We do not publish releases yet.
If you want to use this tool, perform the following actions:
- Use Java 21 or newer
- Clone the source Git repo
- Build the executable jar using
./gradlew clean :object-store-bench:quarkusBuild -Puber-jar
- Run the tool via
java -jar object-store-bench/build/object-store-bench-*-runner.jar -h
Benchmark behavior is controlled using a scripting language. It allows the following commands, similar to SQL.

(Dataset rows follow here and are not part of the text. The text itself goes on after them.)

-- ==== Sys2Proof/Machine/Flags.lean ====
section
/-! DEFINITION. Codes (R205), flag bytes, condition sets and the two cyclic redundancy checks (R165, R209). -/

namespace Sys2Proof.Machine

/-! ### Codes of R205 -/

def Result.code : Result → Byte
  | .ok => 0 | .accepted => 1 | .busy => 2 | .badArg => 3 | .badState => 4 | .noMedia => 5 | .notHomed => 6 | .unknown => 7
  | .aborted => 8

def Mode.code : Mode → Byte
  | .singleA => 0 | .singleB => 1 | .relayAB => 2 | .relayBA => 3 | .mirror => 4

/-- The mode a mode byte names; 0xFF is the default SINGLE_A (R22, R206). -/
def modeOf (b : Byte) : Option Mode :=
  match b.toNat with
  | 0 => some .singleA | 1 => some .singleB | 2 => some .relayAB | 3 => some .relayBA | 4 => some .mirror
  | 255 => some .singleA
  | _ => none

def RecState.code : RecState → Byte
  | .idle => 0 | .armed => 1 | .recording => 2 | .stopping => 3

def RecEvent.code : RecEvent → Byte
  | .started => 0 | .stopped => 1 | .aborted => 2 | .refused => 3

def CardState.code : CardState → Byte
  | .absent => 0 | .probing => 1 | .ready => 2 | .active => 3 | .full => 4 | .failed => 5 | .writeProtected => 6 | .asleep => 7

def ChainStatus.code : ChainStatus → Byte
  | .none => 0 | .loading => 1 | .set => 2

def AxisState.code : AxisState → Byte
  | .off => 0 | .steady => 1 | .pan => 2 | .hold => 3

def ServoState.code : ServoState → Byte
  | .unhomed => 0 | .idle => 1 | .speed => 2 | .goto => 3 | .homing => 4 | .fault => 5

def ZoomDir.code : ZoomDir → Byte
  | .wide => 0 | .tele => 1

def ZoomOutcome.code : ZoomOutcome → Byte
  | .reached => 0 | .homed => 1 | .aborted => 2 | .fault => 3

def AudioState.code : AudioState → Byte
  | .off => 0 | .seek => 1 | .locked => 2 | .holdover => 3

def AudioRole.code : AudioRole → Byte
  | .follower => 0 | .master => 1

def LinkState.code : LinkState → Byte
  | .off => 0 | .config => 1 | .running => 2

def EntryKind.code : EntryKind → Byte
  | .key => 1 | .mark => 2

/-- KEY for code 1, MARK for every other code (R18). -/
def entryKindOf (b : Byte) : EntryKind := if b = 1 then .key else .mark

def CondState.code : CondState → Byte
  | .clear => 0 | .active => 1 | .ackedActive => 2 | .latched => 3

def TapSource.code : TapSource → Byte
  | .latePatch => 0 | .gap => 1 | .indexPartial => 2 | .indexStale => 3 | .aliasWrite => 4

/-- The slot a slot code names (R205). -/
def slotOf (b : Byte) : Option CardSlot :=
  match b.toNat with
  | 0 => some .a | 1 => some .b | _ => none

def slotNumber : CardSlot → Nat
  | .a => 0 | .b => 1

def otherSlot : CardSlot → CardSlot
  | .a => .b | .b => .a

/-- The prescaler a code names: 1, 2, 16 or 128 (R205). -/
def prescalerOf (b : Byte) : Option Nat :=
  match b.toNat with
  | 0 => some 1 | 1 => some 2 | 2 => some 16 | 3 => some 128 | _ => none

/-- The period in ms a period code names; 0xFF is the default 4 ms (R172, R205). -/
def periodOf (b : Byte) : Option Nat :=
  match b.toNat with
  | 0 => some 2 | 1 => some 4 | 2 => some 5 | 3 => some 8 | 4 => some 10 | 255 => some 4 | _ => none

def ownerOf (b : Byte) : Option BufferOwner :=
  match b.toNat with
  | 0 => some .host | 1 => some .gripIn | 2 => some .tallyOut | 3 => some .meterOut | 4 => some .lensOut | _ => none

/-- A flag byte counts any non-zero value as set (R205). -/
def flagSet (b : Byte) : Bool := b != 0

/-! ### Conditions -/

/-- Condition numbers (R205). -/
def Condition.number : Condition → Fin 14
  | .streamOverrun => 0 | .audioOverrun => 1 | .audioUnlocked => 2 | .cardAFault => 3 | .cardBFault => 4
  | .mediaExhausted => 5 | .zoomFault => 6 | .gyroFault => 7 | .accQueueOverrun => 8 | .accLinkError => 9
  | .gripStale => 10 | .cmdRingOverrun => 11 | .audioSlip => 12 | .aliasFault => 13

/-- The conditions in the order of their numbers. -/
def allConditions : List Condition :=
  [.streamOverrun, .audioOverrun, .audioUnlocked, .cardAFault, .cardBFault, .mediaExhausted, .zoomFault, .gyroFault,
    .accQueueOverrun, .accLinkError, .gripStale, .cmdRingOverrun, .audioSlip, .aliasFault]

/-- A slot's FAULT condition (R50). -/
def slotFault : CardSlot → Condition
  | .a => .cardAFault | .b => .cardBFault

/-- A condition set names condition n by bit n (R205). -/
def setNames (set : Word16) (c : Condition) : Bool := set.getLsbD c.number.val

/-- A condition set names something beyond the fourteen when bit 14 or 15 is set (R206). -/
def setBeyond (set : Word16) : Bool := set.getLsbD 14 || set.getLsbD 15

/-! ### Cyclic redundancy checks -/

/-- One bit of the CRC-16 with polynomial x¹⁶ + x¹² + x⁵ + 1 (R209). -/
def crc16Bit (c : Word16) : Word16 := if c.msb then (c <<< 1) ^^^ 0x1021 else c <<< 1

def crc16Byte (c : Word16) (b : Byte) : Word16 :=
  crc16Bit (crc16Bit (crc16Bit (crc16Bit (crc16Bit (crc16Bit (crc16Bit (crc16Bit (c ^^^ (b.zeroExtend 16 <<< 8)))))))))

/-- The header CRC: initial value 0xFFFF, each byte most significant bit first, no inversion (R209). -/
def crc16 (bytes : List Byte) : Word16 := bytes.foldl crc16Byte 0xFFFF

/-- One bit of the CRC-8 with polynomial x⁸ + x² + x + 1 (R165). -/
def crc8Bit (c : Byte) : Byte := if c.msb then (c <<< 1) ^^^ 0x07 else c <<< 1

def crc8Byte (c : Byte) (b : Byte) : Byte :=
  crc8Bit (crc8Bit (crc8Bit (crc8Bit (crc8Bit (crc8Bit (crc8Bit (crc8Bit (c ^^^ b))))))))

/-- The CRC of a message: initial value 0, each byte most significant bit first, no inversion (R165). -/
def crc8 (bytes : List Byte) : Byte := bytes.foldl crc8Byte 0

/-! ### Card sets and card flags -/

def CardSet.has (c : CardSet) : CardSlot → Bool
  | .a => c.a | .b => c.b

def CardSet.add (c : CardSet) : CardSlot → CardSet
  | .a => { c with a := true } | .b => { c with b := true }

def CardSet.remove (c : CardSet) : CardSlot → CardSet
  | .a => { c with a := false } | .b => { c with b := false }

def CardSet.only : CardSlot → CardSet
  | .a => ⟨true, false⟩ | .b => ⟨false, true⟩

def CardSet.isEmpty (c : CardSet) : Bool := !c.a && !c.b

def CardSet.slots (c : CardSet) : List CardSlot := [CardSlot.a, CardSlot.b].filter c.has

/-- The card role of a CLIP_HEAD: A, B or BOTH (R31, R205). -/
def CardSet.role (c : CardSet) : Byte := if c.a && c.b then 2 else if c.b then 1 else 0

/-- The STATUS flags of a card: BUSY, UNLOCKED, HELD, ERR (R212). -/
def statusBusy (f : Byte) : Bool := f.getLsbD 0
def statusUnlocked (f : Byte) : Bool := f.getLsbD 1
def statusHeld (f : Byte) : Bool := f.getLsbD 2
def statusErr (f : Byte) : Bool := f.getLsbD 3

/-- The flag byte of a chunk header (R209). -/
def chunkFlags (discontinuity degraded relayContinue mirrored : Bool) : Byte :=
  (if discontinuity then 1 else 0) ||| (if degraded then 2 else 0) ||| (if relayContinue then 4 else 0)
    ||| (if mirrored then 8 else 0)

/-- No flag of an audio block is set (R152). -/
def BlockFlags.clear : BlockFlags := ⟨0, false⟩

/-- DEGRADED is set on the chunk of a block that carries DEGRADED or any MUTED flag (R31). -/
def BlockFlags.degradesChunk (f : BlockFlags) : Bool := f.degraded || f.muted != 0

end Sys2Proof.Machine
end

Multiple statements are separated using a semicolon (;
). Multi-line comments (/* ... */
) and single-line
comments (// ...
or # ...
or the SQL-like -- ...
) are supported.
// Create 100 objects of size 2 MB, but no more than 5 concurrent PUT operations
PUT
100 OBJECTS
MAX 5 CONCURRENT
OF SIZE 2 MB;
// With high rates (way higher than in this example, hundreds or thousands of
// requests per second), it is best practice to add a warmup statement. This
// allows the JVM and the client connection pool to warm up so that the actual
// benchmark results are not skewed, because histograms need quite some time to
// "fade out" the high request durations of the initial requests.
GET
5 OBJECTS
AT RATE 10 PER SECOND
WARMUP 20 SECONDS
RUNTIME 30 SECONDS;
// Run GET operations across 5 of the previously created objects at the rate of
// 10 operations per second, runs for 1 minute.
GET
5 OBJECTS
AT RATE 10 PER SECOND
RUNTIME 1 MINUTE;
// Delete all previously created objects.
DELETE;
The same script can be written as a 3-line script, ...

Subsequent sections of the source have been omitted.